Abstract
Using data from a genome-wide association study of 907 individuals with childhood acute lymphoblastic leukemia (cases) and 2,398 controls and with validation in samples totaling 2,386 cases and 2,419 controls, we have shown that common variation at 9p21.3 (rs3731217, intron 1 of CDKN2A) influences acute lymphoblastic leukemia risk (odds ratio = 0.71, P = 3.01 × 10−11), irrespective of cell lineage.
Acute lymphoblastic leukemia (ALL) is the major pediatric cancer in western countries, with B-cell precursor (BCP) ALL accounting for ~70% of cases. Although there is little evidence for a strong familial basis to ALL, evidence for an inherited susceptibility has recently been provided by genome-wide association (GWA) studies showing that IKZF1 (7p12.2), ARID5B (10q21.2) and CEBPE (14q11.2) variants confer a modest but significant risk1,2.

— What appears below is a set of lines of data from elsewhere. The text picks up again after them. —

-- ==== Sys2Proof/Laws/Pixels.lean ====
section
/-! SUPPORT. What PB_SET and a list of PB_SET calls do to the framebuffer, bit by bit (R41, R44, R90, R110, R117). -/

namespace Sys2Proof.Machine

theorem fbBit_lt (y : Byte) : fbBit y < 8 := Nat.mod_lt _ (by decide)

theorem inb_iff (h x y : Byte) : inb h x y = true ↔ x.toNat < 128 ∧ y.toNat < h.toNat := by
  unfold inb width
  rw [Bool.and_eq_true, decide_eq_true_eq, decide_eq_true_eq]

/-- An in-bounds pixel's byte exists (R44). -/
theorem fbIndex_lt {h x y : Byte} (hm : h.toNat % 8 = 0) (hb : inb h x y = true) :
    fbIndex x y < 16 * h.toNat := by
  rw [inb_iff] at hb
  simp only [fbIndex, width]
  omega

/-- Setting or clearing bit `k` of a byte, bit by bit (R90). -/
theorem setPixelBit_getLsbD (b : Byte) {j k : Nat} (hj : j < 8) (hk : k < 8) (c : Colour) :
    (setPixelBit b k c).getLsbD j = if j = k then isOn c else b.getLsbD j := by
  have h1 : ((1 : Byte) <<< k).getLsbD j = decide (j = k) := by
    rw [BitVec.getLsbD_shiftLeft]
    by_cases h : j = k
    · subst h; simp [hj]
    · by_cases hlt : j < k
      · simp [hj, h, hlt]
      · simp [hj, h]; omega
  cases c
  · simp only [setPixelBit, isOn, BitVec.getLsbD_and, BitVec.getLsbD_not, h1, hj]
    by_cases h : j = k <;> simp [h]
  · simp only [setPixelBit, isOn, BitVec.getLsbD_or, h1]
    by_cases h : j = k <;> simp [h]

theorem bitAt_write {m : Memory} (hw : m.wf = true) (a : Nat) (v : Byte) (a' k : Nat) :
    bitAt (m.write a v) a' k = if a' = a then v.getLsbD k else bitAt m a' k := by
  simp only [bitAt, Memory.read_write hw]
  split <;> rfl

/-- Framebuffers with equal bits are equal data. -/
theorem ext_bits {m m' : Memory} (hw : m.wf = true) (hw' : m'.wf = true)
    (h : ∀ a k, k < 8 → bitAt m a k = bitAt m' a k) : m = m' :=
  Memory.ext_read hw hw' fun a => BitVec.eq_of_getLsbD_eq fun k hk => h a k hk

/-! ## One PB_SET -/

theorem wf_pbSet {m : Memory} (h : Byte) (p : Pixel) (hw : m.wf = true) : (pbSet h m p).wf = true := by
  unfold pbSet; split
  · exact Memory.wf_write _ _ hw
  · exact hw

theorem below_pbSet {m : Memory} {h : Byte} (p : Pixel) (hm : h.toNat % 8 = 0)
    (hb : m.below (16 * h.toNat) = true) : (pbSet h m p).below (16 * h.toNat) = true := by
  unfold pbSet; split
  · exact Memory.below_write _ hb (fbIndex_lt hm ‹_›)
  · exact hb

/-- PB_SET writes the one bit it names, if in bounds, and no other (R90). -/
theorem bitAt_pbSet {m : Memory} (h : Byte) (p : Pixel) (hw : m.wf = true) (a : Nat) {k : Nat} (hk : k < 8) :
    bitAt (pbSet h m p) a k = if PlotsTo h p.x p.y a k then isOn p.c else bitAt m a k := by
  unfold pbSet
  by_cases hb : inb h p.x p.y = true
  · rw [if_pos hb, bitAt_write hw]
    by_cases ha : a = fbIndex p.x p.y
    · subst ha
      rw [if_pos rfl, setPixelBit_getLsbD _ hk (fbBit_lt _)]
      by_cases hkk : k = fbBit p.y
      · rw [if_pos hkk, if_pos ⟨hb, rfl, hkk.symm⟩]
      · rw [if_neg hkk, if_neg fun hp => hkk hp.2.2.symm]; rfl
    · rw [if_neg ha, if_neg fun hp => ha hp.2.1.symm]
  · rw [if_neg hb, if_neg fun hp => hb hp.1]

/-- A clipped PB_SET changes nothing (R96). -/
theorem pbSet_clipped {m : Memory} {h : Byte} {p : Pixel} (hb : inb h p.x p.y = false) : pbSet h m p = m := by
  unfold pbSet; rw [if_neg (by simp [hb])]

/-! ## The PB_SET calls of a primitive -/

@[simp] theorem plot_nil (h : Byte) (m : Memory) : plot h m [] = m := rfl

@[simp] theorem plot_cons (h : Byte) (m : Memory) (p : Pixel) (ps : List Pixel) :
    plot h m (p :: ps) = plot h (pbSet h m p) ps := rfl

theorem plot_append (h : Byte) (m : Memory) (ps qs : List Pixel) :
    plot h m (ps ++ qs) = plot h (plot h m ps) qs := by
  simp [plot, List.foldl_append]

theorem wf_plot {m : Memory} (h : Byte) (ps : List Pixel) (hw : m.wf = true) : (plot h m ps).wf = true := by
  induction ps generalizing m with
  | nil => exact hw
  | cons p ps ih => exact ih (wf_pbSet h p hw)

theorem below_plot {m : Memory} {h : Byte} (ps : List Pixel) (hm : h.toNat % 8 = 0)
    (hb : m.below (16 * h.toNat) = true) : (plot h m ps).below (16 * h.toNat) = true := by
  induction ps generalizing m with
  | nil => exact hb
  | cons p ps ih => exact ih (below_pbSet p hm hb)

/-- A bit that no call names is unchanged (R117). -/
theorem bitAt_plot_miss {m : Memory} (h : Byte) (ps : List Pixel) (hw : m.wf = true) (a : Nat) {k : Nat} (hk : k < 8)
    (hmiss : ∀ p ∈ ps, ¬ PlotsTo h p.x p.y a k) : bitAt (plot h m ps) a k = bitAt m a k := by
  induction ps generalizing m with
  | nil => rfl
  | cons p ps ih =>
    rw [plot_cons, ih (wf_pbSet h p hw) fun q hq => hmiss q (by simp [hq]), bitAt_pbSet h p hw a hk,
      if_neg (hmiss p (by simp))]

/-- A bit that some call names, all that name it in one colour, has that colour (R117). -/
theorem bitAt_plot_hit {m : Memory} (h : Byte) (ps : List Pixel) (hw : m.wf = true) (a : Nat) {k : Nat} (hk : k < 8)
    (c : Colour) (hc : ∀ p ∈ ps, PlotsTo h p.x p.y a k → p.c = c)
    (hhit : ∃ p ∈ ps, PlotsTo h p.x p.y a k) : bitAt (plot h m ps) a k = isOn c := by
  induction ps generalizing m with
  | nil => simp at hhit
  | cons p ps ih =>
    rw [plot_cons]
    by_cases hrest : ∃ q ∈ ps, PlotsTo h q.x q.y a k
    · exact ih (wf_pbSet h p hw) (fun q hq => hc q (by simp [hq])) hrest
    · have hp : PlotsTo h p.x p.y a k := by
        obtain ⟨q, hq, hqp⟩ := hhit
        rcases List.mem_cons.mp hq with rfl | hq
        · exact hqp
        · exact absurd ⟨q, hq, hqp⟩ hrest
      rw [bitAt_plot_miss h ps (wf_pbSet h p hw) a hk fun q hq hqp => hrest ⟨q, hq, hqp⟩,
        bitAt_pbSet h p hw a hk, if_pos hp, hc p (by simp) hp]

/-- The calls of a primitive, all in one colour, draw exactly the bits they name (R110, R117). -/
theorem plot_drawnExactly {m : Memory} (h : Byte) (ps : List Pixel) (hw : m.wf = true) (c : Colour)
    (hc : ∀ p ∈ ps, p.c = c) :
    DrawnExactly c (fun a k => ∃ p ∈ ps, PlotsTo h p.x p.y a k) m (plot h m ps) := fun a _ hk =>
  ⟨fun hhit => bitAt_plot_hit h ps hw a hk c (fun p hp _ => hc p hp) hhit,
   fun hmiss => bitAt_plot_miss h ps hw a hk fun p hp hpl => hmiss ⟨p, hp, hpl⟩⟩

@[simp] theorem State.plot_eq (s : State) (ps : List Pixel) :
    s.plot ps = s.setFb (Machine.plot s.cfgH s.fb ps) := rfl

/-- PB_FILL, byte by byte (R91). -/
theorem read_pbFill {s : State} (c : Colour) (hw : s.fb.wf = true) (a : Nat) :
    (s.pbFill c).fb.read a = if a < 16 * s.cfgH.toNat then fillByte c else s.fb.read a := by
  simp only [State.pbFill, State.setFb_fb, fbSize]
  split
  · rw [Memory.read_load_lt _ _ _ (by simpa using ‹_›)]; simp
  · rw [Memory.read_load_ge _ a hw (by simp; omega)]

theorem wf_pbFill {s : State} (c : Colour) (hw : s.fb.wf = true) : (s.pbFill c).fb.wf = true :=
  Memory.wf_load _ hw

theorem below_pbFill {s : State} (c : Colour) (hb : s.fb.below (16 * s.cfgH.toNat) = true) :
    (s.pbFill c).fb.below (16 * s.cfgH.toNat) = true :=
  Memory.below_load _ hb (by simp [fbSize])

end Sys2Proof.Machine
end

Our previously reported genome-wide association (GWA) studies of ALL were based on pooling data from two case-control series comprising a total of 907 cases and 2,398 controls successfully genotyped for 291,371 tagging SNPs1. To search for additional new variants influencing the risk of ALL, we have performed replication of 34 SNPs selected on the basis of statistical significance (P < 0.0001) coupled with considerations of minor allele frequency > 0.05, Hardy-Weinberg equilibrium (P > 0.05 in controls) and potential candidacy of nearby genes (on the basis of a role in B-cell and/or cancer biology) (Supplementary Table 1) in additional case-control series. The 34 SNPs were genotyped in an independent series of 1,428 ALL cases ascertained through the German Berlin-Frankfurt-Munster (BFM) group childhood ALL trials and 1,516 population controls. Thirty-three SNPs showed no significant evidence of an association at Ptrend < 0.01 in this series and were not further evaluated (Supplementary Table 1). rs3731217, mapping to 9p21.3, provided strong evidence for an association in the German series (P = 1.15 × 10−7) and was genotyped in case-control series from Spain (148 cases and 187 controls), Hungary (550 cases and 450 controls) and Canada (260 cases and 266 controls) (details in Supplementary Methods). Jointly, these four replication series provided strong evidence for association (combined odds ratio (OR) = 0.68, P = 1.13 × 10−8). Pooling genotype data for all of the studies provided unequivocal evidence for a relationship between rs3731217 and ALL risk (statistically significant after adjustment for multiple testing, assuming a conservative Bonferroni correction for the 291,371 tests in the original GWA study; OR for the T allele = 0.71, 95% CI 0.64–0.78, P = 3.01 × 10−11) (Fig. 1). This association was consistent in each of the replication series with nonsignificant statistics of between-study heterogeneity (P = 0.76, I2 = 0.0%).
Figure 1.
Forest plots of effect size and direction for 9p21.3 (rs3731217) association. (a–c) Association between all cases of ALL (a), BCP-ALL cases (b) and T-ALL cases and controls (c). Boxes denote OR point estimates, with their areas being proportional to the inverse variance weight of the estimate. Horizontal lines represent 95% CIs. The diamond and dashed line represent the summary OR computed under a fixed effects model, with the 95% CI indicated by the width of the diamond. The unbroken vertical line is at the null value (OR = 1.0).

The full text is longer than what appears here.